ValueError: not enough values to unpack

by alfredplpl - opened Jul 19, 2023

Discussion

alfredplpl

Jul 19, 2023

•

edited Jul 19, 2023

Thanks in advance.

Source (llama2gptq70b.py) :

from transformers import AutoTokenizer, pipeline, logging
from auto_gptq import AutoGPTQForCausalLM, BaseQuantizeConfig

model_name_or_path = "TheBloke/Llama-2-70B-GPTQ"
model_basename = "gptq_model-4bit--1g"

use_triton = False

tokenizer = AutoTokenizer.from_pretrained(model_name_or_path, use_fast=True)
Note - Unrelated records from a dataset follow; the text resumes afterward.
-- ==== Sys2Proof/Syntax.lean ====
section
/-!
DEFINITION. The commands the Thaza takes: one constructor per row of spec/opcode_table.json, in the table's order,
with the operands the row leaves open. A fact that comes from outside the digital machine (a sensor reading, a test
outcome, the answer of a host read) is an operand of the row that brings it.
-/

namespace Sys2Proof

/-- The transaction attributes of an access (R360): world, privilege, master identity and the debug flag, with the
current extension of a user access of the active unit (R361; 0 for none). -/
structure Attr where
  secure : Bool
  priv   : Bool
  master : Nat
  debug  : Bool
  ext    : Nat
  deriving DecidableEq, Repr

/-- Where a register lies: a PF0 BAR0 offset (R299), an offset in a function page (R310), or an offset in a
function's configuration space (R152 to R155). -/
inductive RegPlace where
  | bar  (addr : Nat)
  | page (f off : Nat)
  | cfg  (f off : Nat)
  deriving DecidableEq, Repr

/-- The IDE verdict that came with an inbound FLIT (R186): no IDE or both sides pass, one side fails, or both sides
fail on a stream. -/
inductive IdeCheck where
  | clean
  | oneSide
  | bothSides (stream : Nat)
  deriving DecidableEq, Repr

/-- What an outstanding DMA read serves (R150): a job or admin command, or the slots of a job queue's ring. -/
inductive ReadTarget where
  | job  (j : JobRef)
  | ring (f q : Nat)
  deriving DecidableEq, Repr

/-- The status a read completion carries (R150). -/
inductive ReadStatus where
  | ok
  | unsupported
  | abort
  | poisoned
  deriving DecidableEq, Repr

/-- Where the dispatcher places its next job (R109, R132): a pair, the public-key engine or the random source. A pair's
two parses of the entry agree with each other; `intakeOk` says whether they agree with the dispatch record (R87). -/
inductive DispatchTarget where
  | pair (p : Nat) (intakeOk : Bool)
  | publicKey
  | random
  deriving DecidableEq, Repr

/-- The registers held with an inverted shadow (R308). -/
inductive ShadowReg where
  | lc | lockClass | latch | world | class0 | class1 | class2
  deriving DecidableEq, Repr

/-- One mesh sample (R391): the 16 bits that came back, and the line resistance in ohms. -/
structure MeshReading where
  layer     : Nat
  returned  : BitVec 16
  ohms      : Nat
  deriving DecidableEq, Repr

/-- What the charger's converters report in one step (R403). -/
structure ChargerReading where
  vbatMv : Nat
  tempDc : Int
  iUa    : Nat
  deriving DecidableEq, Repr

/-- Why a cell service window closes (R409). -/
inductive WindowEnd where
  | expiry | cancel | powerLoss
  deriving DecidableEq, Repr

/-- One completed 4,096-bit window of a noise source (R281): its raw bits, and whether the two sides' copies of
the counts agree. -/
structure WindowReading where
  bits   : Bytes
  agree  : Bool
  deriving DecidableEq, Repr

/-- The stage whose stall watcher reached its limit (R419). -/
inductive StallStage where
  | lane (pair : Nat)
  | splitter (cluster : Nat)
  | controlUnit (iris : Bool)
  | drbg
  | pkCore (core : Nat)
  | control (block stage : Nat) (retryAgrees pass1 pass2 : Bool)
  | store (area addr : Nat) (again : Bool)   -- area as STORE_REPAIR numbers it (R441)
  | dieLink (offset : Nat) (write : Bool)
  deriving DecidableEq, Repr

/-- How Aster and Iris disagreed and what each step of the procedure of R433 found. -/
structure CuMismatch where
  checker     : Option Bool      -- the unit whose local checker fired: false Aster, true Iris
  ramParity   : Bool             -- that checker was a RAM word parity failure
  rollbackOk  : Bool             -- the units agree after the rollback
  asterPass   : Bool             -- diagnosis verdicts
  irisPass    : Bool
  ramRepair   : Bool             -- diagnosis found a RAM word to repair
  againOk     : Bool             -- the units agree after the repeated rollback
  second      : Bool             -- a second disagreement came during the diagnosis
  address     : Nat              -- instruction address
  deriving DecidableEq, Repr

/-- The outcome of main-die self-test (R449) and of the store checks made with it (R328, R337, R440). -/
structure SelfTest where
  pairsOk    : List Bool
  coresOk    : List Bool
  asterOk    : Bool
  irisOk     : Bool
  blocksOk   : Bool              -- no unit without a spare fails, and no control stage in both copies
  simplex    : List (Nat × Nat)  -- control stages whose one copy fails: block and stage
  drbgOk     : Bool
  railMv     : Nat               -- what PW's first read of the rail gives
  badCopies  : List Nat          -- persistent sets with one failed copy: 0 device set, 1 to 3 profiles, 4 role set
  badSets    : List Nat          -- persistent sets whose copies all fail
  deriving DecidableEq, Repr

/-- What the boot ROM found of the stored firmware images (R448): per area newest image valid, older image valid. -/
structure FirmwareScan where
  custodyNewer : Bool
  custodyOlder : Bool
  serviceNewer : Bool
  serviceOlder : Bool
  deriving DecidableEq, Repr

/-- How an FDP frame arrives (R346, R358): a whole Ethernet frame on the port, or an FDP frame on a relay channel. -/
inductive FdpRoute where
  | port (eth : Bytes)
  | relay (ch : Nat) (frame : Bytes)
  deriving DecidableEq, Repr
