/-- The cipher fabric and its voltage loop. -/
structure Fabric where
  pairs    : List Pair := List.replicate 10 {}
  slices   : List Nat := List.replicate 5 0     -- hold-mode bytes reserved per cluster slice (R25, R57)
  sc       : Int := 0                           -- spill credit (R108)
  scaled   : Bool := false                      -- s < 1 has been recorded
  lastMc   : Nat := 0                           -- functions chosen last in each step of pick (R109)
  lastEc   : Nat := 0
  lastAny  : Nat := 0
  cycle    : Nat := 0                           -- fabric.cycle, ps
  vdd      : Nat := 0                           -- voltage v of R101, mV; 0 until PW has read the rail
  vddRead  : Nat := 0                           -- avs.vdd
  avsRail  : Nat := 0                           -- rail in force since reset
  decHold  : Bool := false                      -- decreases stopped (R103)
  failRun  : Nat := 0                           -- consecutive failures
  okRun    : Nat := 0                           -- consecutive successes
  avsFails : Nat := 0                           -- PW_AVS.FAILS
  vlimit   : Bool := false                      -- the VLIMIT event has been recorded for the present excursion
  rxSplit  : Nat := 0                           -- consecutive one-sided inbound failures (R85)
  gens     : List MaskGen := List.replicate 13 {}  -- 0 to 9 cluster sides, 10 and 11 slot copies A and B, 12 PK
  deriving DecidableEq, Repr

/-! ## Key slots -/

/-- Slot state (R215). -/
inductive SlotState where
  | empty | loaded | bad | loading | erasing
  deriving DecidableEq, Repr

/-- One working copy of a slot (R195). -/
structure SlotCopy where
  key   : Masked := {}
  attr  : Nat := 0                 -- the ATTR word of R192
  count : Nat := 0
  limit : Nat := 0
  nb    : Nat := 0
  na    : Nat := 0
  deriving DecidableEq, Repr

/-- A retiring generation (R213). -/
structure Retiring where
  gen : Nat
  a   : SlotCopy
  b   : SlotCopy
  deriving DecidableEq, Repr

/-- A key slot with what the store die keeps for it (R191, R195, R200, R203). -/
structure Slot where
  st       : SlotState := .empty
  a        : SlotCopy := {}
  b        : SlotCopy := {}
  lastGen  : Nat := 0
  genTime  : Nat := 0
  point    : Nat := 0              -- checkpoint P (R200)
  pendingP : Option Nat := none    -- checkpoint write in progress
  retiring : Option Retiring := none
  reloadDue : Bool := false        -- marked BAD and not yet reloaded (R198)
  blob     : Bytes := []           -- domain blob in the wrapped store; [] for none
  deriving DecidableEq, Repr

/-- The key slot store (R190, R196). -/
structure Store where
  slots    : FMap Slot := []
  sweep    : Nat := 0              -- next slot of the re-mask sweep
  sweepAt  : Nat := 0              -- Meridian time the pass began
  lastMs   : Nat := 0              -- ks.remask.last_ms
  passOk   : Bool := false         -- the pass in progress began after the stage-6 reload
  reload   : Bool := false         -- a reload of LOADING slots is in progress (R215)
  deriving DecidableEq, Repr

/-! ## Life-cycle and the upper key hierarchy -/

/-- lc.state with its codes in order (R219). -/
inductive LifeState where
  | factory | initialized | operational | locked | debug | decommissioned
  deriving DecidableEq, Repr

/-- Lock classes in order of weight (R396): none, the lock ceremony and failed sets, L, Z, V. -/
inductive LockClass where
  | none_ | ceremony | l | z | v
  deriving DecidableEq, Repr

/-- Life-cycle, the Vesper root and the domain key (R189, R219, R241). -/
structure Life where
  lc        : LifeState := .factory
  changed   : Nat := 0
  lockTime  : Nat := 0
  lockClass : LockClass := .none_
  before    : LifeState := .factory   -- the state held before LOCKED
  root      : Bytes := []             -- Vesper root; [] when there is none
  rootMain  : Bytes := []             -- the main die's copy of it after hand-off (R450)
  dkWrapped : Bytes := []             -- wrapped domain key on the store die
  domId     : Bytes := Bytes.zeros 16
  domSince  : Nat := 0
  domHow    : Nat := 0
  deriving DecidableEq, Repr

/-! ## Time, records and registers -/

/-- Meridian and its sources (R30, R31, R422). -/
structure Clock where
  meridian : Nat := 0
  running  : Bool := false            -- the main die's counter runs
  refclk   : Bool := true             -- REFCLK present
  onRef    : Bool := true             -- the counter advances from REFCLK
  slew     : Int := 0                 -- rate correction, ppm
  slewAcc  : Int := 0                 -- accumulated correction, millionths of a unit
  deriving DecidableEq, Repr

/-- A record on its way to the ring (R437). -/
structure EventRec where
  time   : Nat
  code   : Nat
  level  : Nat
  nested : Bool := false
  vesper : Bool := false
  calendar : Bool := false
  p0     : Nat := 0
  p1     : Nat := 0
  p2     : Nat := 0
  p3     : Nat := 0
  deriving DecidableEq, Repr

/-- The event recorder and its ring on the store die (R317, R436, R439). -/
structure Recorder where
  queue  : List EventRec := []
  head   : Nat := 0                   -- EV_HEAD, modulo 2^32
  cursor : Word := 0xFFFFFFFF#32
  ring   : FMap Bytes := []           -- records by ring position
  window : Nat := 0                   -- Meridian second the counts belong to
  counts : FMap Nat := []             -- records accepted per code in the window
  suppressed : FMap Nat := []
  deriving DecidableEq, Repr
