-- ==== Sys2Proof/Machine/Checks.lean ====
section
/-!
DEFINITION. The checks of a job against the device as it stands (R73, R262, R295), made in run-ahead and again at
commitment, and the reading of slots they rest on.
-/

namespace Sys2Proof.Machine

/-! ## Slots -/

/-- Slot `n`. -/
def State.slot (s : State) (n : Nat) : Slot := s.store.slots.getD n {}

/-- `s` with slot `n` replaced. -/
def setSlot (n : Nat) (x : Slot) (s : State) : State :=
  { s with store := { s.store with slots := s.store.slots.set n x } }

/-- `s` with slot `n` changed by `h`. -/
def modSlot (n : Nat) (h : Slot → Slot) (s : State) : State := setSlot n (h (s.slot n)) s

/-- ATTR a slot shows: from its blob while LOADING, 0 while EMPTY, else its working copy (R215). -/
def Slot.attr (x : Slot) : Nat :=
  match x.st with
  | .empty => 0
  | .loading => x.blob.leAt 0x10 8
  | _ => x.a.attr

/-- A tenant owns the slot. -/
def Slot.ownedBy (x : Slot) (tenant : Nat) : Bool := decide (x.st ≠ .empty) && decide (attrTenant x.attr = tenant)

/-- Slots a tenant owns (R163). -/
def State.slotsOwned (s : State) (tenant : Nat) : Nat :=
  (s.store.slots.filter fun p => decide (p.1 ≥ 64) && p.2.ownedBy tenant).length

/-- A tenant's slot quota (R163). -/
def State.slotQuota (s : State) (tenant : Nat) : Nat :=
  ((s.fns.filter fun p => decide (p.2.tenant = tenant) && decide (p.2.run ≠ .unallocated)).map fun p => p.2.quota).foldl (· + ·) 0

/-- The lowest-numbered EMPTY slot from 64 up (R207). -/
def State.lowestEmpty (s : State) : Option Nat :=
  ((List.range (s.store.slots.length + 1)).map (· + 64)).find? fun n =>
    decide (n < 65536) && decide ((s.slot n).st = .empty)

/-- The clear value of a masked one (R195). -/
def Masked.clear (k : Masked) : Bytes := k.x.xor k.m

/-- The two copies of a slot agree in every field; the key by the cancelling test (R196). -/
def copiesAgree (x : Slot) : Bool :=
  decide (x.a.key.clear = x.b.key.clear) && decide (x.a.attr = x.b.attr) && decide (x.a.count = x.b.count) &&
  decide (x.a.limit = x.b.limit) && decide (x.a.nb = x.b.nb) && decide (x.a.na = x.b.na)

/-! ## Check rows shared by the job classes -/

/-- Device LOCKED (R73, R262, row 1). -/
def lockedRow (s : State) : Bool × Done := (s.locked, { status := Status.locked })

/-- In DECOMMISSIONED no job of a pair or of the public-key engine runs (R236). DESIGN CHOICE (log entry 151): its status and its
place after row 1; R73 and R262 list no row for it. -/
def finalRow (s : State) : Bool × Done := (decide (s.life.lc = .decommissioned), { status := Status.unavailable })

/-- The slot an entry's key handle is about, if it names one (R130). -/
def slotNamed (e : Bytes) : Option Nat :=
  if isCipher (opOf e) && !sessionOf e then some (hSlot (handleOf e))
  else if isPk (opOf e) && pkUsesSlot e then some (hSlot (handleOf e))
  else none

/-- The job waits for a reload that is bringing its slot in (R215). -/
def waitsForReload (s : State) (e : Bytes) : Bool :=
  match slotNamed e with
  | some n => decide ((s.slot n).st = .loading) && s.store.reload
  | none => false

/-- Rows on the slot a handle names: range and owner, presence, generation (R73, rows 3 to 5). -/
def slotRows (s : State) (tenant h : Nat) : List (Bool × Done) :=
  let x := s.slot (hSlot h)
  [(decide (hSlot h < 64), { status := Status.accessDenied, detail := 0x02 }),
   (decide (x.st ≠ .empty) && decide (attrTenant x.attr ≠ tenant), { status := Status.accessDenied, detail := 0x01 }),
   (decide (x.st = .empty) || decide (x.st = .erasing) || (decide (x.st = .loading) && !s.store.reload),
     { status := Status.keyAbsent }),
   (decide (x.st = .bad), { status := Status.keyAbsent, detail := 0x02 }),
   (decide (x.st = .loaded) && decide (hGen h ≠ 0) && decide (hGen h ≠ attrGen x.attr), { status := Status.keyStale })]

/-- Rows on the use, algorithm and times of a LOADED slot (R73, row 6; R202), and its limit (row 7; R199). -/
def policyRows (s : State) (h op : Nat) (algOk exportOk : Bool) : List (Bool × Done) :=
  let x := s.slot (hSlot h)
  let on := decide (x.st = .loaded)
  [(on && !bit (attrUses x.a.attr) (useOf op), { status := Status.keyPolicy, detail := 0x01 }),
   (on && !algOk, { status := Status.keyPolicy, detail := 0x02 }),
   (on && decide (s.now < x.a.nb), { status := Status.keyPolicy, detail := 0x03 }),
   (on && producing op && decide (x.a.na ≠ 0) && decide (s.now ≥ x.a.na), { status := Status.keyPolicy, detail := 0x04 }),
   (on && !exportOk, { status := Status.keyPolicy, detail := 0x05 }),
   (on && decide (x.a.limit ≠ 0) && decide (x.a.count ≥ x.a.limit), { status := Status.keyLimit })]

/-! ## Cipher jobs (R73) -/

/-- Session key set `n` of a function. -/
def Fn.set (g : Fn) (n : Nat) : SessionSet := g.sk.getD n {}

/-- The set exists and holds a key (R69, R162). -/
def Fn.setValid (g : Fn) (n : Nat) : Bool := decide (n < g.skN) && (g.set n).valid

/-- UNSEAL in hold mode beyond what staging holds (row 3). -/
def holdRow (s : State) (f : Nat) (e : Bytes) : Bool × Done :=
  (opOf e == Op.unseal && decide ((s.fn f).release = 1) && decide (srcLenOf e > maxHold),
    { status := Status.accessDenied, detail := 0x03 })

/-- Rows 1 to 3 of a cipher job: the device, the entry's form, the slot's range and owner, and the hold limit. -/
def cipherEarly (s : State) (f : Nat) (e : Bytes) : List (Bool × Done) :=
  [lockedRow s, finalRow s] ++ (match cipherForm (s.fn f).release e with | some d => [(true, d)] | none => []) ++
    (if sessionOf e then [] else (slotRows s (s.fn f).tenant (handleOf e)).take 2) ++ [holdRow s f e]

/-- Rows 4 to 7 for the key of a cipher job. -/
def cipherKeyRows (s : State) (f : Nat) (e : Bytes) : List (Bool × Done) :=
  let g := s.fn f
  let op := opOf e
  if sessionOf e then
    [(!g.setValid (setOf e), { status := Status.keyAbsent, detail := 0x01 }),
     (isCheck op && decide ((g.set (setOf e)).a.x.length ≠ 32), { status := Status.keyPolicy, detail := 0x02 })]
  else
    let alg := attrAlg (s.slot (hSlot (handleOf e))).a.attr
    (slotRows s g.tenant (handleOf e)).drop 2 ++
      policyRows s (handleOf e) op
        (if op = Op.rawEncrypt ∨ op = Op.rawDecrypt then isAes alg else decide (alg = 3)) true

/-- No pair of the kind the opcode requires remains (R72, R99). -/
def noPairFor (s : State) (op : Nat) : Bool :=
  s.noPair && !(isCheck op && s.fab.pairs.any fun p => p.counts.half)

/-- The check of a cipher job (R73). -/
def cipherCheck (s : State) (f : Nat) (e : Bytes) : Option Done :=
  firstFail (cipherEarly s f e ++ cipherKeyRows s f e ++ [(noPairFor s (opOf e), { status := Status.degraded })])

/-! ## Public-key jobs (R262) -/

/-- The slot in which a job's secret is to go: the one named, or the lowest empty one (R253). -/
def State.targetSlot (s : State) (n : Nat) : Option Nat := if n = 0 then s.lowestEmpty else some n

/-- Row 8: the new slot and the tenant's quota. -/
def newSlotRows (s : State) (f : Nat) (e : Bytes) : List (Bool × Done) :=
  let t := (s.fn f).tenant
  if pkToSlot e then
    [(match s.targetSlot (newSlot e) with | none => true | some n => decide ((s.slot n).st ≠ .empty), bad 0x20),
     (decide (s.slotsOwned t + 1 > s.slotQuota t), { status := Status.accessDenied, detail := 0x07 })]
  else []

/-- Rows 1 to 3 of a public-key job: the device, the entry's form, the range of both slots and the slot's owner. -/
def pkEarly (s : State) (f : Nat) (e : Bytes) : List (Bool × Done) :=
  [lockedRow s, finalRow s] ++ (match pkForm e with | some d => [(true, d)] | none => []) ++
    [(pkToSlot e && decide (newSlot e ≠ 0) && decide (newSlot e < 64), { status := Status.accessDenied, detail := 0x02 })] ++
    (if pkUsesSlot e then (slotRows s (s.fn f).tenant (handleOf e)).take 2 else [])

/-- Rows 4 to 7 for the slot of a public-key job. -/
def pkKeyRows (s : State) (f : Nat) (e : Bytes) : List (Bool × Done) :=
  let op := opOf e
  if pkUsesSlot e then
    let a := (s.slot (hSlot (handleOf e))).a.attr
    let wrap := pkUsesWrap e
    let op' := if wrap then Op.pkKeygen else op
    let hostOut := (op == Op.pkAgree || (op == Op.pkDecaps && !wrap)) && decide (pkMode e = 0)
    (slotRows s (s.fn f).tenant (handleOf e)).drop 2 ++
      (policyRows s (handleOf e) op' (if wrap then decide (attrAlg a = 3) else decide (attrAlg a = pkAlg e))
        (!hostOut || decide (attrExport a = 1))).map fun r =>
          -- a wrapping slot used to sign or decapsulate with an RSA blob keeps the opcode's own kind of use (R202)
          if wrap && !producing op && r.2 == { status := Status.keyPolicy, detail := 0x04 } then (false, r.2) else r
  else []

/-- The check of a public-key job (R262). -/
def pkCheck (s : State) (f : Nat) (e : Bytes) : Option Done :=
  firstFail (pkEarly s f e ++ pkKeyRows s f e ++ newSlotRows s f e ++
    [(!s.pk.cores.any fun c => decide (c.st = .active), { status := Status.degraded })])

/-! ## RNG_FILL (R295) -/

/-- The check of an RNG_FILL. -/
def rngCheck (s : State) (e : Bytes) : Option Done :=
  if s.life.lc = .decommissioned then some { status := Status.unavailable, detail := 0x02 } else rngForm e

/-- The check of a job of any class; a NOP has none (R122). One that waits for its slot's reload is checked up to its
owner, and against the slot once that is loaded (R215). -/
def jobCheck (s : State) (f : Nat) (e : Bytes) : Option Done :=
  let op := opOf e
  let wait := waitsForReload s e
  if isCipher op then (if wait then firstFail (cipherEarly s f e) else cipherCheck s f e)
  else if isPk op then (if wait then firstFail (pkEarly s f e) else pkCheck s f e)
  else if op = Op.rngFill then rngCheck s e
  else none

end Sys2Proof.Machine
end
model = AutoGPTQForCausalLM.from_quantized(model_name_or_path,
        model_basename=model_basename,
        use_safetensors=True,
        trust_remote_code=True,
        device="cuda:0",
        use_triton=use_triton,
        quantize_config=None)

"""
To download from a specific branch, use the revision parameter, as in this example:

model = AutoGPTQForCausalLM.from_quantized(model_name_or_path,
        revision="gptq-4bit-32g-actorder_True",
        model_basename=model_basename,
        use_safetensors=True,
        trust_remote_code=True,
        device="cuda:0",
        quantize_config=None)
"""

prompt = "魔法少女まどか☆マギカで好きなキャラクターを教えてください。"
prompt_template=f'''System: あなたは日本人で、日本語を話します。あなたはアニメの専門家です。
User: {prompt}
Assistant:
'''
#System: あなたは日本人で、日本語を話します。あなたはアニメの専門家です。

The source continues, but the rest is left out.